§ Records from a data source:

theorem State.frerPass_within (s : State) (n : Nat) (f : FrerFn → FrerFn) : s.Within 0x200008 (s.frerPass n f) := by
  unfold State.frerPass
  refine State.Within.trans ?_ ((State.frerCount_within ..).mono (by rfl))
  exact (State.mapFrer_within ..).mono (by rfl)

theorem State.frerDiscard_within (s : State) (n i : Nat) : s.Within 0x200008 (s.frerDiscard n i) := by
  unfold State.frerDiscard
  refine State.Within.trans ?_ ((State.frerCount_within ..).mono (by rfl))
  exact (State.mapFrer_within ..).mono (by rfl)

theorem State.frerVector_within (s : State) (n seq : Nat) : s.Within 0x4000220009 (s.frerVector n seq).2 := by
  unfold State.frerVector
  extract_lets y1 y2 y3 y4 y5
  have h6 : s.Within 0x4000220009 y5 := by
    unfold y5
    refine State.Within.ite ?_ ?_
    · exact State.Within.refl _
    · exact (State.frerCount_within ..).mono (by rfl)
  clear_value y5
  refine State.Within.itp ?_ ?_
  · dsimp only
    exact (State.frerPass_within ..).mono (by rfl)
  · refine State.Within.itp ?_ ?_
    · dsimp only
      refine State.Within.trans ?_ ((State.raise_within ..).mono (by rfl))
      exact (State.frerDiscard_within ..).mono (by rfl)
    · refine State.Within.itp ?_ ?_
      · refine State.Within.itp ?_ ?_
        · dsimp only
          exact (State.frerDiscard_within ..).mono (by rfl)
        · dsimp only
          refine State.Within.trans ?_ ((State.frerCount_within ..).mono (by rfl))
          exact (State.frerPass_within ..).mono (by rfl)
      · dsimp only
        exact State.Within.trans (by assumption) ((State.frerPass_within ..).mono (by rfl))

theorem State.frerMatch_within (s : State) (n seq : Nat) : s.Within 0x200008 (s.frerMatch n seq).2 := by
  unfold State.frerMatch
  extract_lets y1 y2
  have h3 : s.Within 0x200008 y2 := by
    unfold y2
    refine State.Within.ite ?_ ?_
    · exact (State.frerCount_within ..).mono (by rfl)
    · exact State.Within.refl _
  clear_value y2
  refine State.Within.itp ?_ ?_
  · dsimp only
    exact (State.frerDiscard_within ..).mono (by rfl)
  · dsimp only
    exact State.Within.trans (by assumption) ((State.frerPass_within ..).mono (by rfl))

theorem State.frerReset_within (s : State) (n : Nat) (counts : Bool) : s.Within 0x200000 (s.frerReset n counts) := by
  unfold State.frerReset
  exact (State.mapFrer_within ..).mono (by rfl)

theorem State.frerDecide_within (s : State) (r : Pass) (n : Nat) : s.Within 0x4000230009 (s.frerDecide r n).2 := by
  unfold State.frerDecide
  extract_lets y1 y2 y3 y4 y5
  have h6 : s.Within 0x4000230009 y5 := by
    unfold y5
    refine State.Within.trans ?_ ((State.bump_within ..).mono (by rfl))
    exact (State.mapFrer_within ..).mono (by rfl)
  clear_value y5
  split
  · dsimp only
    exact State.Within.refl _
  · dsimp only
    exact State.Within.refl _
  · dsimp only
    exact State.Within.trans (by assumption) ((State.setFrame_within ..).mono (by rfl))
  · refine State.Within.itp ?_ ?_
    · dsimp only [y3]
      refine State.Within.ite ?_ ?_
      · refine State.Within.trans ?_ ((State.setFrame_within ..).mono (by rfl))
        exact (State.frerCount_within ..).mono (by rfl)
      · exact (State.frerCount_within ..).mono (by rfl)
    · dsimp only
      exact (State.frerDiscard_within ..).mono (by rfl)
  · split
    rename_i x7 e8
    have h9 : s.Within 0x4000230009 x7 := State.Within.of_pair e8 (by exact (State.frerVector_within ..).mono (by rfl))
    dsimp only [y3]
    refine State.Within.ite ?_ ?_
    · exact State.Within.trans (by assumption) ((State.setFrame_within ..).mono (by rfl))
    · assumption
  · split
    rename_i x10 e11
    have h12 : s.Within 0x4000230009 x10 := State.Within.of_pair e11 (by exact (State.frerMatch_within ..).mono (by rfl))
    dsimp only [y3]
    refine State.Within.ite ?_ ?_
    · exact State.Within.trans (by assumption) ((State.setFrame_within ..).mono (by rfl))
    · assumption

§ Task brief: Write out every record, exactly as written.

§ Completed task:
theorem State.frerPass_within (s : State) (n : Nat) (f : FrerFn → FrerFn) : s.Within 0x200008 (s.frerPass n f) := by
  unfold State.frerPass
  refine State.Within.trans ?_ ((State.frerCount_within ..).mono (by rfl))
  exact (State.mapFrer_within ..).mono (by rfl)

theorem State.frerDiscard_within (s : State) (n i : Nat) : s.Within 0x200008 (s.frerDiscard n i) := by
  unfold State.frerDiscard
  refine State.Within.trans ?_ ((State.frerCount_within ..).mono (by rfl))
  exact (State.mapFrer_within ..).mono (by rfl)

theorem State.frerVector_within (s : State) (n seq : Nat) : s.Within 0x4000220009 (s.frerVector n seq).2 := by
  unfold State.frerVector
  extract_lets y1 y2 y3 y4 y5
  have h6 : s.Within 0x4000220009 y5 := by
    unfold y5
    refine State.Within.ite ?_ ?_
    · exact State.Within.refl _
    · exact (State.frerCount_within ..).mono (by rfl)
  clear_value y5
  refine State.Within.itp ?_ ?_
  · dsimp only
    exact (State.frerPass_within ..).mono (by rfl)
  · refine State.Within.itp ?_ ?_
    · dsimp only
      refine State.Within.trans ?_ ((State.raise_within ..).mono (by rfl))
      exact (State.frerDiscard_within ..).mono (by rfl)
    · refine State.Within.itp ?_ ?_
      · refine State.Within.itp ?_ ?_
        · dsimp only
          exact (State.frerDiscard_within ..).mono (by rfl)
        · dsimp only
          refine State.Within.trans ?_ ((State.frerCount_within ..).mono (by rfl))
          exact (State.frerPass_within ..).mono (by rfl)
      · dsimp only
        exact State.Within.trans (by assumption) ((State.frerPass_within ..).mono (by rfl))

theorem State.frerMatch_within (s : State) (n seq : Nat) : s.Within 0x200008 (s.frerMatch n seq).2 := by
  unfold State.frerMatch
  extract_lets y1 y2
  have h3 : s.Within 0x200008 y2 := by
    unfold y2
    refine State.Within.ite ?_ ?_
    · exact (State.frerCount_within ..).mono (by rfl)
    · exact State.Within.refl _
  clear_value y2
  refine State.Within.itp ?_ ?_
  · dsimp only
    exact (State.frerDiscard_within ..).mono (by rfl)
  · dsimp only
    exact State.Within.trans (by assumption) ((State.frerPass_within ..).mono (by rfl))

theorem State.frerReset_within (s : State) (n : Nat) (counts : Bool) : s.Within 0x200000 (s.frerReset n counts) := by
  unfold State.frerReset
  exact (State.mapFrer_within ..).mono (by rfl)

theorem State.frerDecide_within (s : State) (r : Pass) (n : Nat) : s.Within 0x4000230009 (s.frerDecide r n).2 := by
  unfold State.frerDecide
  extract_lets y1 y2 y3 y4 y5
  have h6 : s.Within 0x4000230009 y5 := by
    unfold y5
    refine State.Within.trans ?_ ((State.bump_within ..).mono (by rfl))
    exact (State.mapFrer_within ..).mono (by rfl)
  clear_value y5
  split
  · dsimp only
    exact State.Within.refl _
  · dsimp only
    exact State.Within.refl _
  · dsimp only
    exact State.Within.trans (by assumption) ((State.setFrame_within ..).mono (by rfl))
  · refine State.Within.itp ?_ ?_
    · dsimp only [y3]
      refine State.Within.ite ?_ ?_
      · refine State.Within.trans ?_ ((State.setFrame_within ..).mono (by rfl))
        exact (State.frerCount_within ..).mono (by rfl)
      · exact (State.frerCount_within ..).mono (by rfl)
    · dsimp only
      exact (State.frerDiscard_within ..).mono (by rfl)
  · split
    rename_i x7 e8
    have h9 : s.Within 0x4000230009 x7 := State.Within.of_pair e8 (by exact (State.frerVector_within ..).mono (by rfl))
    dsimp only [y3]
    refine State.Within.ite ?_ ?_
    · exact State.Within.trans (by assumption) ((State.setFrame_within ..).mono (by rfl))
    · assumption
  · split
    rename_i x10 e11
    have h12 : s.Within 0x4000230009 x10 := State.Within.of_pair e11 (by exact (State.frerMatch_within ..).mono (by rfl))
    dsimp only [y3]
    refine State.Within.ite ?_ ?_
    · exact State.Within.trans (by assumption) ((State.setFrame_within ..).mono (by rfl))
    · assumption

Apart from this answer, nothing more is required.